Start of Records shown

/-- R238 after R236 and R237. That the PC of ERET drops the bits [63:55] and [1:0] of EPC (pcOf) is the model's deduction (log 23). -/
def Obligations.ReturnsRestoreEntries : Prop :=
  (∀ (s : State) (t : Thread) (c : Cause) (cls : BitVec 8) (v e vec : DWord) (due : Nat), loopsOk t.loops → t.status.priv.toNat ≤ 1 →
    let back := fun (dest : VAddr) (u : State) => u.thr.status = t.status ∧ u.thr.pay = t.pay ∧
      (u.thr.loops, u.thr.pc) = backEdge t.loops dest ∧ (∀ r, u.thr.sreg r = t.sreg r) ∧
      (u.thr.ws.p, u.thr.ws.v, u.thr.ws.q) = (t.ws.p, t.ws.v, t.ws.q) ∧ u.mem = s.mem;
    (s.thr = t.enterTrap c cls v e vec due → mayRun .eret s → ∃ u, exec .eret s = .next u ∧ back (pcOf e) u) ∧
    (∀ at_ : VAddr, t.status.inui = false → at_.extractLsb' 0 2 = 0 → s.thr = t.enterUser at_ v vec due → mayRun .uret s →
      ∃ u, exec .uret s = .next u ∧ back at_ u)) ∧
  (∀ (s : State), s.hasHandler →
    (mayRunAt 1 .eret s → (savedStatusBad s.thr = true ∨ loadLoops s.thr.ws.loopSave = none) → trapsWith .operand s (exec .eret s)) ∧
    (mayRun .uret s → s.thr.status.inui = false → trapsWith .operand s (exec .uret s)))

/-- R27 to R30, R231, R232; RPR0 and RPR1 as R178 has them. -/
def Obligations.SystemRegisters : Prop :=
  (∀ (s : State) (d : Reg) (n : Fin 256), n.val ≤ 0x16 → mayRun (.sysr d n) s →
    (n.val ∈ [0x02, 0x03, 0x04, 0x09] → 1 ≤ s.thr.status.priv.toNat) →
    ∃ v, exec (.sysr d n) s = .next ((s.setS d v).passed 8) ∧ sysReads s n.val v) ∧
  (∀ (s : State) (d : Reg) (n : Fin 256), s.hasHandler → 0x16 < n.val →
    exec (.sysr d n) s = .next (s.trapped .illegal 0 ((encode (.sysr d n)).setWidth 64))) ∧
  (∀ (s : State) (a : Reg) (n : Fin 256), mayRunAt 1 (.sysw a n) s → let v := s.thr.sreg a;
    (n.val ∈ [0x02, 0x03, 0x04, 0x05, 0x06, 0x07, 0x08, 0x15, 0x16] ∨ (n.val = 0x09 ∧ s.protectedWorld s.thr.world = false) ∨
      (n.val = 0x0A ∧ 2 ^ 12 ≤ v.toNat ∧ v.toNat ≤ 2 ^ 32) →
      ∃ t, exec (.sysw a n) s = .next t ∧ sysReads t n.val v ∧ t.mem = s.mem ∧ t.thr.ws.s = s.thr.ws.s ∧
        t.thr.ws.statusSave = if n.val = 0x02 ∨ n.val = 0x07 then s.thr.ws.statusSave &&& ~~~0xFFFE04 else s.thr.ws.statusSave) ∧
    (n.val = 0x0F → ∃ t, exec (.sysw a n) s = .next t ∧ sysReads t 0x0F ((v.setWidth 16).setWidth 64) ∧ t.mem = s.mem) ∧
    (n.val = 0x00 → ∃ t, exec (.sysw a n) s = .next t ∧ wroteUie v s t ∧ savedHints v s.thr.ws t.thr.ws) ∧
    (n.val = 0x0A → s.hasHandler → (v.toNat < 2 ^ 12 ∨ 2 ^ 32 < v.toNat) → trapsWith .operand s (exec (.sysw a n) s))) ∧
  (∀ (s : State) (a : Reg) (n : Fin 256), mayRun (.sysw a n) s → s.thr.status.priv = 0 → let v := s.thr.sreg a;
    (n.val ∈ [0x05, 0x06, 0x07, 0x08, 0x15] → ∃ t, exec (.sysw a n) s = .next t ∧ sysReads t n.val v ∧ t.mem = s.mem ∧
      t.thr.ws.s = s.thr.ws.s) ∧
    (n.val = 0x00 → ∃ t, exec (.sysw a n) s = .next t ∧ wroteUie v s t ∧ t.thr.ws = s.thr.ws)) ∧
  (∀ (s : State) (a : Reg) (n : Fin 256), s.hasHandler →
    n.val ∈ [0x01, 0x0B, 0x0C, 0x0D, 0x0E, 0x10, 0x11, 0x12, 0x13, 0x14] ∨ 0x16 < n.val →
    exec (.sysw a n) s = .next (s.trapped .illegal 0 ((encode (.sysw a n)).setWidth 64))) ∧
  (∀ (s : State) (a : Reg), mayRun (.swpwp a) s → let v := (s.thr.sreg a).toNat;
    (s.wpBad v = false → s.badAt (.lm s.thr.id.core v) Config.wsBytes = false → ∃ t, exec (.swpwp a) s = .next t ∧ t.thr.wp = v ∧
      t.thr.ws = (s.moveWorkspace v).thr.ws ∧ t.mem = (s.moveWorkspace v).mem) ∧
    (s.hasHandler → s.wpBad v = true → exec (.swpwp a) s = .next (s.trapped .align wsplace (s.thr.sreg a))))

/-- R231, R233 to R235. That HALT with a line of its core high goes on after 8 cycles (log 82), and that WMON checks its pointer as
LD.B would (log 115), are the model's deductions. -/
def Obligations.SlotWords : Prop :=
  (∀ (s : State) (d a : Reg) (k : Fin 256),
    (mayRun (.rdtime d) s → exec (.rdtime d) s = .next ((s.setS d s.time).passed 8)) ∧
    (mayRun (.rdwin d) s → exec (.rdwin d) s = .next ((s.setS d (BitVec.ofNat 64 s.windowNow)).passed 8)) ∧
    (let n := (s.win k.val).toNat; mayRun (.permix d a k) s → windowOk s k.val 3 → (s.thr.sreg a).toNat < n → n ≤ 2 ^ 48 →
      ∃ v cost, exec (.permix d a k) s = .next ((s.setS d (BitVec.ofNat 64 v)).passed cost) ∧ v < n) ∧
    (s.hasHandler → mayRun (.permix d a k) s → 253 < k.val → trapsWith .operand s (exec (.permix d a k) s))) ∧
  (∀ (s : State),
    (mayRun .hbeat s → s.thr.role ≠ .leader → exec .hbeat s =
      .next (State.passed 8 { s with thr := { s.thr with hbcnt := 0, hbMet := false } })) ∧
    (mayRun .hbeat s → s.thr.role = .leader → isTransform s.thr.id = false → ∃ o, exec .hbeat s =
      .next (State.passed 8 { s with others := o, thr := { s.thr with hbcnt := 0, hbMet := false } }) ∧ o = s.others.map (fun t =>
        if t.node = s.thr.node ∧ t.role = .follower ∧ t.run ≠ .ended then { t with hbcnt := 0, hbMet := false } else t)) ∧
    (mayRunAt 1 .halt s → s.lineHigh s.thr.id.core = false → exec .halt s =
      .next { s with thr := { (s.thr.done s.clock).arrive s.thr.following with run := .halted } }) ∧
    (mayRunAt 1 .halt s → s.lineHigh s.thr.id.core = true → exec .halt s = .next (s.passed 8)) ∧
    (mayRun .spill s → s.thr.savea ≠ 0 → ∃ t, exec .spill s = .next t ∧ s.thr.id ∈ t.spillQueue ∧ t.thr.wait = .spill ∧
      t.thr.ws = s.thr.ws ∧ (t.thr.loops, t.thr.pc) = backEdge s.thr.loops (s.thr.pc + 4) ∧ t.mem = s.mem) ∧
    (s.hasHandler → mayRun .spill s → s.thr.savea = 0 → trapsWith .operand s (exec .spill s)) ∧
    (∀ m, mayRun .wfe s → (s.thr.monitor = none → exec .wfe s = .next (s.passed 8)) ∧
      (s.thr.monitor = some m → m.tripped = true → exec .wfe s =
        .next ((({ s with thr := { s.thr with monitor := none } } : State).acquire s.thr.id.core .dv).passed 8)) ∧
      (s.thr.monitor = some m → m.tripped = false → exec .wfe s = .next { s with thr := { s.thr with wait := .monitor } }))) ∧
  (∀ (s u : State) (a : PReg) (r : LaneReq), mayRun (.wmon a) s → yields (accessThen (s.thr.preg a) 1 .load s) r u →
    exec (.wmon a) s = .next (State.passed 8
      { u with thr := { u.thr with monitor := some { ptr := u.thr.preg a, line := r.home.line, tripped := false } } }))

/-- R21, R62. -/
def Obligations.HintWords : Prop :=
  ∀ (s : State) (p : Fin 4194304) (t : Fin 8) (a b o : Fin 13) (f g : Fin 4) (x : Bool) (sc : Scope),
    let goes := fun (i : Instr) (n : Nat) (val : State → Prop) => ∃ u, exec i s = .next u ∧
      (n ≠ 0 → u.thr.status.pending n = true ∧ u.thr.status.hdup = (s.thr.status.hdup || s.thr.status.pending n)) ∧
      (∀ k, 1 ≤ k → k ≤ 7 → k ≠ n → u.thr.status.pending k = s.thr.status.pending k) ∧ val u ∧
      (n ≠ 1 → u.thr.pay.himm = s.thr.pay.himm) ∧ (n ≠ 2 → u.thr.pay.hfmt = s.thr.pay.hfmt) ∧
      (n ≠ 4 → u.thr.pay.hreal = s.thr.pay.hreal) ∧ (n ≠ 3 → u.thr.status.hscope = s.thr.status.hscope) ∧
      (n ≠ 5 → u.thr.status.hpromo = s.thr.status.hpromo) ∧ (n ≠ 6 → u.thr.status.hguard = s.thr.status.hguard) ∧
      (u.thr.status.priv, u.thr.status.uie, u.thr.status.inui, u.thr.status.gout) =
        (s.thr.status.priv, s.thr.status.uie, s.thr.status.inui, s.thr.status.gout) ∧
      u.thr.ws = s.thr.ws ∧ (u.thr.loops, u.thr.pc) = backEdge s.thr.loops (s.thr.pc + 4) ∧ u.mem = s.mem ∧
      u.thr.nextIssue = s.clock + 8;
    goes (.hnop p) 0 (fun u => u.thr.status.hdup = s.thr.status.hdup) ∧
    goes (.hintType8to15 t p) 0 (fun u => u.thr.status.hdup = s.thr.status.hdup) ∧
    goes (.himm p) 1 (fun u => u.thr.pay.himm.toNat = p.val) ∧
    goes (.hfmt a b o f x) 2 (fun u =>
      u.thr.pay.hfmt.toNat = 2 ^ 17 * a.val + 2 ^ 12 * b.val + 2 ^ 7 * o.val + 2 ^ 5 * f.val + 2 ^ 4 * x.toNat) ∧
    goes (.hscope sc) 3 (fun u => u.thr.status.scope = sc) ∧
    goes (.hrealign p) 4 (fun u => u.thr.pay.hreal.toNat = p.val ∧ u.thr.realigned = false) ∧
    goes (.hpromo f) 5 (fun u => u.thr.status.hpromo.toNat = f.val) ∧
    goes (.hguard g) 6 (fun u => u.thr.status.hguard.toNat = g.val) ∧
    goes .hnt 7 (fun _ => True)

namespace Sys2Proof.Machine

/-- The step of a unit on the thread of another slot is over: the slot in focus is the one that was. -/
def State.refocus (s u : State) : State := (u.focus s.thr.id).getD u

/-- The node of the thread in focus has no end in progress (R219, R367). -/
def nodeLives (s : State) : Prop := ∀ n, s.node? s.thr.node = some n → n.ending = none ∧ n.ends = none

/-- A slot waits for a ring's count: in the wait itself, or held at its QWAIT or QRSV before it has read the count (R48). -/
def ringWaits (t : Thread) : Prop := (∃ q n w, t.wait = .ring q n w) ∨ t.stalledRing = true

/-- A message for this package: it is not forwarded (R336), and no host has to answer a snoop for its line (R341). -/
def forUs (s : State) (m : Message) : Prop := m.pkg = s.fabric.pkgid ∧ s.awaitsHosts none (m.pa.toNat / 64 * 64) 64 = false

/-- A waiting node has left for its slots (R263, R266): a resuming one for those it had; a READY one for one slot index of as many
cores of its kind of one cluster of its die as it is wide, where that slot was free and not reserved for another node, the ranks in
ascending order of the cores. -/
def leftFor (s t : State) (n : Node) : Prop :=
  n.id ∉ (t.die n.die).pool ∧ ∃ m ∈ t.nodes, m.id = n.id ∧ m.phase = .placed ∧ (n.resumes = true → m.members = n.members) ∧
    (n.resumes = false → m.launchedAt = s.clock ∧ m.members.length = n.width ∧
      (m.members.map (fun x => x.id.core)).Pairwise (· < ·) ∧ ∃ cl slot, cl / 16 = n.die ∧ slot < 8 ∧
        s.reservedByOther n.die n.id cl slot = false ∧ ∀ x ∈ m.members, x.ended = false ∧ x.spilled = false ∧ x.id.slot = slot ∧
          clusterOf x.id.core = cl ∧ s.isService x.id.core = n.service ∧ s.slotFree x.id = true)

End of Records shown

*Problem description:* Give back exactly the lines of the listing above that run from the line with "(∀ (s : State), s.hasHandler →" to the line with "(n.val ∈ [0x02, 0x03, 0x04, 0x09]", inclusive.

*Solved problem:*
  (∀ (s : State), s.hasHandler →
    (mayRunAt 1 .eret s → (savedStatusBad s.thr = true ∨ loadLoops s.thr.ws.loopSave = none) → trapsWith .operand s (exec .eret s)) ∧
    (mayRun .uret s → s.thr.status.inui = false → trapsWith .operand s (exec .uret s)))

/-- R27 to R30, R231, R232; RPR0 and RPR1 as R178 has them. -/
def Obligations.SystemRegisters : Prop :=
  (∀ (s : State) (d : Reg) (n : Fin 256), n.val ≤ 0x16 → mayRun (.sysr d n) s →
    (n.val ∈ [0x02, 0x03, 0x04, 0x09] → 1 ≤ s.thr.status.priv.toNat) →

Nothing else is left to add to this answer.